## [WHAT IS EXPECTED]
From the records below, print exactly the lines starting at the one containing "-- ==== Sys2Proof/Machine/Flags.lean" and ending at the one containing "of R171. -/", ends included, and nothing else.

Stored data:
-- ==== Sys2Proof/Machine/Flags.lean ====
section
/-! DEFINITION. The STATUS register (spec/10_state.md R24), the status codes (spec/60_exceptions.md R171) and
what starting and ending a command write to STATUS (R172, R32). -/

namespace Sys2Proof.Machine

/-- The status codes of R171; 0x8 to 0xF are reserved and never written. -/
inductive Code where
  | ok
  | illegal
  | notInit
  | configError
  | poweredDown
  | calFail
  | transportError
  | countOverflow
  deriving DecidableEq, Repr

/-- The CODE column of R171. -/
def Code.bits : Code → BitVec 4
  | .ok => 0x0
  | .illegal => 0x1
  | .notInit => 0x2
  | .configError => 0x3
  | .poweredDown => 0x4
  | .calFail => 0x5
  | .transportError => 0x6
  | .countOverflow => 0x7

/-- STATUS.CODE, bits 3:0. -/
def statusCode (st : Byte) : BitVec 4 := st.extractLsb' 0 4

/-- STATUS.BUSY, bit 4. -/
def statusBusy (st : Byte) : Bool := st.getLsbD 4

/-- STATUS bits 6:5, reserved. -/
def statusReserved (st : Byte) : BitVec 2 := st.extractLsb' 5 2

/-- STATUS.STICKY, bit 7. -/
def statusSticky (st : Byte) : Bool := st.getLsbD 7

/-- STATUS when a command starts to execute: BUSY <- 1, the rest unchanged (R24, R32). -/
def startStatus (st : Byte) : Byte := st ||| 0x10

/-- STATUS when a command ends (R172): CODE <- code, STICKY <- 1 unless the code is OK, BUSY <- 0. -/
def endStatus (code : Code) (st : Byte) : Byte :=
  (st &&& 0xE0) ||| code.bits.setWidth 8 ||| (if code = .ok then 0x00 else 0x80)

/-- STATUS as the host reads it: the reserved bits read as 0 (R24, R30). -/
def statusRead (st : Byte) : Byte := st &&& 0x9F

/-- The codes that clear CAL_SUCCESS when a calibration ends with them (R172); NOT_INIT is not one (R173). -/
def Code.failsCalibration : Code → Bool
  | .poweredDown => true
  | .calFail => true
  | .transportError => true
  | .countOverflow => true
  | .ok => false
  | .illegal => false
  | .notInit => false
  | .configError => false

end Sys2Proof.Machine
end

* * *

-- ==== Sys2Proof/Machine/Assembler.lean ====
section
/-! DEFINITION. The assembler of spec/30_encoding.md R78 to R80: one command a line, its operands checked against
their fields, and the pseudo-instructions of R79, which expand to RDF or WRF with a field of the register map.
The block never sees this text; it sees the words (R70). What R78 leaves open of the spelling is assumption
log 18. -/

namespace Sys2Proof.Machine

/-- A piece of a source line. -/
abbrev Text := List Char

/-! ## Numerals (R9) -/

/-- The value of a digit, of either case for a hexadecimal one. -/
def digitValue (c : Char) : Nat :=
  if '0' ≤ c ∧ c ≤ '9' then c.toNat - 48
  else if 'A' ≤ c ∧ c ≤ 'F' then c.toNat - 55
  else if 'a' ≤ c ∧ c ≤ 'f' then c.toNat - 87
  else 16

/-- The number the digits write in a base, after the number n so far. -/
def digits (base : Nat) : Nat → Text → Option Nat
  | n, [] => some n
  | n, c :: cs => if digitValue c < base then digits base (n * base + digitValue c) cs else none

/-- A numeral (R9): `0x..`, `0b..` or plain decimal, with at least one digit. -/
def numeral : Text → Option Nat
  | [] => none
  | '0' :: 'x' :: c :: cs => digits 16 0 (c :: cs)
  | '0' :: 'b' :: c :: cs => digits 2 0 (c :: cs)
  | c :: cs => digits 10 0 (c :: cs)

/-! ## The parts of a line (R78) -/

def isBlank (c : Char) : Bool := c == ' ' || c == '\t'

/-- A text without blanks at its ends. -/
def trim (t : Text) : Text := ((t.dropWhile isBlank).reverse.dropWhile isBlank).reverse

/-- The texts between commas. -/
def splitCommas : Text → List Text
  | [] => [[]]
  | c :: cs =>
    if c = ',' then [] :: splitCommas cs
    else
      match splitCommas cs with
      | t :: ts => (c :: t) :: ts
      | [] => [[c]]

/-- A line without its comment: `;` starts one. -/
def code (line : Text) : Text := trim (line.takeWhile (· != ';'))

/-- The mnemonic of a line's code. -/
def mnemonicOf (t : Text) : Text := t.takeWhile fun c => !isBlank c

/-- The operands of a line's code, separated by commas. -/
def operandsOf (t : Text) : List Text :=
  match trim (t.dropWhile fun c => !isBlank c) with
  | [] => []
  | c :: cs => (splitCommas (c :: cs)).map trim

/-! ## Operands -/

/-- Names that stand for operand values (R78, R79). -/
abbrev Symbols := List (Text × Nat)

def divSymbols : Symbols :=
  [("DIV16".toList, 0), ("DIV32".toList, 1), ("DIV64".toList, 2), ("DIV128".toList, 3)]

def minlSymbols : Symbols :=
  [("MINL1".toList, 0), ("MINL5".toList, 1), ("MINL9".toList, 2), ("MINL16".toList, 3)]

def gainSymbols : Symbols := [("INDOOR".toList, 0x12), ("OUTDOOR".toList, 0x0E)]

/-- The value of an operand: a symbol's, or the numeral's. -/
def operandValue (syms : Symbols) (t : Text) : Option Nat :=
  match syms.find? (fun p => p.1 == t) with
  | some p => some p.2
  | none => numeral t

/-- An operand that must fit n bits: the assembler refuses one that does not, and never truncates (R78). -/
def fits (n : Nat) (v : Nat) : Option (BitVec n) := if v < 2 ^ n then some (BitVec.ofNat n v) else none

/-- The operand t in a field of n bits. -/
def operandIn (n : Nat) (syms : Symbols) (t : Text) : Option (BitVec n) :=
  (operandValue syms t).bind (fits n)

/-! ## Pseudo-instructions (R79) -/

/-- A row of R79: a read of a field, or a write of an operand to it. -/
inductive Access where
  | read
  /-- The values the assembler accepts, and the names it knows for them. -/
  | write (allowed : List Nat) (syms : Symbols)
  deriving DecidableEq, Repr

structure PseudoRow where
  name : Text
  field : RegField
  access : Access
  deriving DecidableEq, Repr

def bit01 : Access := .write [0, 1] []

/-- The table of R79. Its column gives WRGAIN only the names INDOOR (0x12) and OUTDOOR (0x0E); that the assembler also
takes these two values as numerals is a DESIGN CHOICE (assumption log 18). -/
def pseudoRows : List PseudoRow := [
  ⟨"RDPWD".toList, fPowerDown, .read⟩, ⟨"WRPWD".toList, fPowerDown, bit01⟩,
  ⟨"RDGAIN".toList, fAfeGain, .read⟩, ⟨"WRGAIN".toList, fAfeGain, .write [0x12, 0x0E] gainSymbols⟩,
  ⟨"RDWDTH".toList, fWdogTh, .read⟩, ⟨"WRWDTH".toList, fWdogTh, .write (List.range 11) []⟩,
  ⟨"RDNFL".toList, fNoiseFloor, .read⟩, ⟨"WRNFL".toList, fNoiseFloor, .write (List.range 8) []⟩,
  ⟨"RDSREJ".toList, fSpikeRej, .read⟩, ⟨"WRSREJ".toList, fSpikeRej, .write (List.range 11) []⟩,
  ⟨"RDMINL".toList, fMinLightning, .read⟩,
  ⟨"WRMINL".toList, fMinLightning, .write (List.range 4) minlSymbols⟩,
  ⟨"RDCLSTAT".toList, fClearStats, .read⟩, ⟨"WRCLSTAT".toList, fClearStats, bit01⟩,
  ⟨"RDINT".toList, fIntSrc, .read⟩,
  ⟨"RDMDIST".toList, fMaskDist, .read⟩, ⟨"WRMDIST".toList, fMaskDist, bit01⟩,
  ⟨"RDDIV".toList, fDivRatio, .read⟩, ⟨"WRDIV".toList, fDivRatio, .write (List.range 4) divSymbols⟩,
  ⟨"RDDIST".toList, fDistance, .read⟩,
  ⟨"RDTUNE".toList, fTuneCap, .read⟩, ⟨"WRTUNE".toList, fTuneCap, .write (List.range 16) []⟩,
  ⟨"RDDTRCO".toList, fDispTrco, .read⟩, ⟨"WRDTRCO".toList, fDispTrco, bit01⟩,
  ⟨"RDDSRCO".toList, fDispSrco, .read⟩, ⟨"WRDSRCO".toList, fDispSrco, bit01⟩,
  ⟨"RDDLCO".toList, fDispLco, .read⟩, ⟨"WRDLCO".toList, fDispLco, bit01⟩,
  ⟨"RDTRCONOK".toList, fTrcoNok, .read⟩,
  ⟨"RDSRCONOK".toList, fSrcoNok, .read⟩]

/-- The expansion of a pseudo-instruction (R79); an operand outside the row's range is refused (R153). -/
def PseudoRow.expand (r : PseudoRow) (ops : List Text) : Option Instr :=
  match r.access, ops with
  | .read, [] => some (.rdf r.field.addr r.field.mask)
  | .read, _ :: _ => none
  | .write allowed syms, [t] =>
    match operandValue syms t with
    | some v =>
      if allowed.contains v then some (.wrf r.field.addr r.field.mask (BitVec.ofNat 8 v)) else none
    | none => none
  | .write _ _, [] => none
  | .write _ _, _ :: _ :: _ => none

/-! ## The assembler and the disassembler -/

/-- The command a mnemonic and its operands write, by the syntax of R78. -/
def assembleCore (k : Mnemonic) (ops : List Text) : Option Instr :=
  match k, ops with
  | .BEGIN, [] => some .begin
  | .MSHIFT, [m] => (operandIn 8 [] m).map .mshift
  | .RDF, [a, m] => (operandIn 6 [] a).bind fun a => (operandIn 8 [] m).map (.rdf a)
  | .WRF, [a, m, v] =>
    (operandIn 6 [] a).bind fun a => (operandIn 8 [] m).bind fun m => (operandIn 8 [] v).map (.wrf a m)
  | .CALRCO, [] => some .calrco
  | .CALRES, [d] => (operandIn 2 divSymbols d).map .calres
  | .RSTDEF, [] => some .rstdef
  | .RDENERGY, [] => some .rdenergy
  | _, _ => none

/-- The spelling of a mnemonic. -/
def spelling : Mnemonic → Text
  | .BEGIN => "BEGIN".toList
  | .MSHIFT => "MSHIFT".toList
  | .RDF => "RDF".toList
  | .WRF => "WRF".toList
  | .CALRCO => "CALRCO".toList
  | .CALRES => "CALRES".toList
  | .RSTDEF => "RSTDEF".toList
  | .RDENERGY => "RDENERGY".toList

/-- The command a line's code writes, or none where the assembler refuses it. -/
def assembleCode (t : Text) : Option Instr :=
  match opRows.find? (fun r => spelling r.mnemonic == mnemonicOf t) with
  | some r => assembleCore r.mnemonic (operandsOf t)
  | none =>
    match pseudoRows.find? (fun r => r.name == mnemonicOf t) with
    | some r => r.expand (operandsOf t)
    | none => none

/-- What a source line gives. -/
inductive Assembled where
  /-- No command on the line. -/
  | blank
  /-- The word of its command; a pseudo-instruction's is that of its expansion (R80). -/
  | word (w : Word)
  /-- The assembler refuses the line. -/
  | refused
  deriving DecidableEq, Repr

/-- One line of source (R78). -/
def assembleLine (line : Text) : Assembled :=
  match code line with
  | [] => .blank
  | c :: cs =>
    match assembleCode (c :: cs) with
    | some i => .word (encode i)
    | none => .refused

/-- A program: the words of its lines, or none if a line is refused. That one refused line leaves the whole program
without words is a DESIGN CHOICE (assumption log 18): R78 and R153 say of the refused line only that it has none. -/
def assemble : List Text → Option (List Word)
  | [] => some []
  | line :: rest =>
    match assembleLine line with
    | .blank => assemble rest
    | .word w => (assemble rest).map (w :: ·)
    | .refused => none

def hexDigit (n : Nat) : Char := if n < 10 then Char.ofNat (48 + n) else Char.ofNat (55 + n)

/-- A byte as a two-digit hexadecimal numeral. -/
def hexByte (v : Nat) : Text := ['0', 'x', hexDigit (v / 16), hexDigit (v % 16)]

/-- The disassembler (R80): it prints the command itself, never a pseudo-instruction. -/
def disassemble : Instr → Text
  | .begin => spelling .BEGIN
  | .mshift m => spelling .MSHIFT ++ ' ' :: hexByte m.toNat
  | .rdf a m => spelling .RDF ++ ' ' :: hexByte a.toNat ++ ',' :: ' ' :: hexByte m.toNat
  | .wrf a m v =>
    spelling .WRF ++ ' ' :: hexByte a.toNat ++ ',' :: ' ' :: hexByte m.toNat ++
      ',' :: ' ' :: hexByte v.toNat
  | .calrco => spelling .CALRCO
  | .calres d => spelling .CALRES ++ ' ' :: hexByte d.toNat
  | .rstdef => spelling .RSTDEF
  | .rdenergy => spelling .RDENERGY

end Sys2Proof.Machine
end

## [REPLY TO THE EXERCISE]
-- ==== Sys2Proof/Machine/Flags.lean ====
section
/-! DEFINITION. The STATUS register (spec/10_state.md R24), the status codes (spec/60_exceptions.md R171) and
what starting and ending a command write to STATUS (R172, R32). -/

namespace Sys2Proof.Machine

/-- The status codes of R171; 0x8 to 0xF are reserved and never written. -/
inductive Code where
  | ok
  | illegal
  | notInit
  | configError
  | poweredDown
  | calFail
  | transportError
  | countOverflow
  deriving DecidableEq, Repr

/-- The CODE column of R171. -/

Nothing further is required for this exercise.